# Exercise brief
Produce as output only the lines below starting at the line with "def Dev.vw (d" and continuing through the line with "mdOffset := d.intOn", each one exactly as written.

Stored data
□ □ □ □ □

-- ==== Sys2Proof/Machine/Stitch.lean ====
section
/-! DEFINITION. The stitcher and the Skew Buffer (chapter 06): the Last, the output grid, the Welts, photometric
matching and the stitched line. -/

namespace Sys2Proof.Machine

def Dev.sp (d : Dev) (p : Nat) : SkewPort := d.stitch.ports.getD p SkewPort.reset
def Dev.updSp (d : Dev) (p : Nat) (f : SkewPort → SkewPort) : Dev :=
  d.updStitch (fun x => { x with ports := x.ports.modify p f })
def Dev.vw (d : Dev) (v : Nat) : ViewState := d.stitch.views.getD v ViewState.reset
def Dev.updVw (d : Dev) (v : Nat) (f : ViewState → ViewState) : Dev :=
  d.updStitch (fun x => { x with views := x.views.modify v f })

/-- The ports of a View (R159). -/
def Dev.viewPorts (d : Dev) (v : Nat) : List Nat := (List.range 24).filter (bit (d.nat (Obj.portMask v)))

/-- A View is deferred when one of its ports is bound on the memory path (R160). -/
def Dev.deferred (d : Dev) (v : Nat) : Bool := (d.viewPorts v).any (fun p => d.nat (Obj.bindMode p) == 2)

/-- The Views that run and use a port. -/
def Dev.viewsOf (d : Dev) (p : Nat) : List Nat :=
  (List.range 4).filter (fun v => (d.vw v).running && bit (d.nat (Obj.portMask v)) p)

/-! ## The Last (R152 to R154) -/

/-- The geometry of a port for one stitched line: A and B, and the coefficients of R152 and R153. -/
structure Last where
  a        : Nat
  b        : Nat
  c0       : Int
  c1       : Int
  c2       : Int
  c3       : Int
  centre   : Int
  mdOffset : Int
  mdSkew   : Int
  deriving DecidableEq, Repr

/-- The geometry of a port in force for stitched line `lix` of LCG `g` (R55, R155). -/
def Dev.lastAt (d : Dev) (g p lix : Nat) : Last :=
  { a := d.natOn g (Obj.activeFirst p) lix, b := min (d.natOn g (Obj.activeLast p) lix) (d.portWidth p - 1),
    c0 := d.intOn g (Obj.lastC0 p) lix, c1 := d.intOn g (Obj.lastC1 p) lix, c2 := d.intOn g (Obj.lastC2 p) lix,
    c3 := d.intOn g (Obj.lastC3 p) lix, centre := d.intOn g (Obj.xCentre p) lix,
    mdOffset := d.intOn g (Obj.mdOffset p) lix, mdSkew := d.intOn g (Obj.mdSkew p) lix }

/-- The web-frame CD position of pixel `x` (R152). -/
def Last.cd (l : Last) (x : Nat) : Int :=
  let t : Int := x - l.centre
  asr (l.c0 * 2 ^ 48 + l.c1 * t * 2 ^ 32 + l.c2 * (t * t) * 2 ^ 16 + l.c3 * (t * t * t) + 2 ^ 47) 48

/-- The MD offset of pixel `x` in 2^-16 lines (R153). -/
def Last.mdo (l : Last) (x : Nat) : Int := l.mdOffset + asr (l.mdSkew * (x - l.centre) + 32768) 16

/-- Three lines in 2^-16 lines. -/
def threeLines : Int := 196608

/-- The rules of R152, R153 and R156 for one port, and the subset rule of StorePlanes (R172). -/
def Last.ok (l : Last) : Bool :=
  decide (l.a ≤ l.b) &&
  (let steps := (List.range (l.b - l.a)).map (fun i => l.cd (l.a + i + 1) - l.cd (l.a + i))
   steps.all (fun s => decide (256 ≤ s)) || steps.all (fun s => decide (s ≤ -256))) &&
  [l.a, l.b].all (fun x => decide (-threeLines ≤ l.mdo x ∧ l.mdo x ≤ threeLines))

□ □ □ □ □

# Result of this task
def Dev.vw (d : Dev) (v : Nat) : ViewState := d.stitch.views.getD v ViewState.reset
def Dev.updVw (d : Dev) (v : Nat) (f : ViewState → ViewState) : Dev :=
  d.updStitch (fun x => { x with views := x.views.modify v f })

/-- The ports of a View (R159). -/
def Dev.viewPorts (d : Dev) (v : Nat) : List Nat := (List.range 24).filter (bit (d.nat (Obj.portMask v)))

/-- A View is deferred when one of its ports is bound on the memory path (R160). -/
def Dev.deferred (d : Dev) (v : Nat) : Bool := (d.viewPorts v).any (fun p => d.nat (Obj.bindMode p) == 2)

/-- The Views that run and use a port. -/
def Dev.viewsOf (d : Dev) (p : Nat) : List Nat :=
  (List.range 4).filter (fun v => (d.vw v).running && bit (d.nat (Obj.portMask v)) p)

/-! ## The Last (R152 to R154) -/

/-- The geometry of a port for one stitched line: A and B, and the coefficients of R152 and R153. -/
structure Last where
  a        : Nat
  b        : Nat
  c0       : Int
  c1       : Int
  c2       : Int
  c3       : Int
  centre   : Int
  mdOffset : Int
  mdSkew   : Int
  deriving DecidableEq, Repr

/-- The geometry of a port in force for stitched line `lix` of LCG `g` (R55, R155). -/
def Dev.lastAt (d : Dev) (g p lix : Nat) : Last :=
  { a := d.natOn g (Obj.activeFirst p) lix, b := min (d.natOn g (Obj.activeLast p) lix) (d.portWidth p - 1),
    c0 := d.intOn g (Obj.lastC0 p) lix, c1 := d.intOn g (Obj.lastC1 p) lix, c2 := d.intOn g (Obj.lastC2 p) lix,
    c3 := d.intOn g (Obj.lastC3 p) lix, centre := d.intOn g (Obj.xCentre p) lix,
    mdOffset := d.intOn g (Obj.mdOffset p) lix, mdSkew := d.intOn g (Obj.mdSkew p) lix }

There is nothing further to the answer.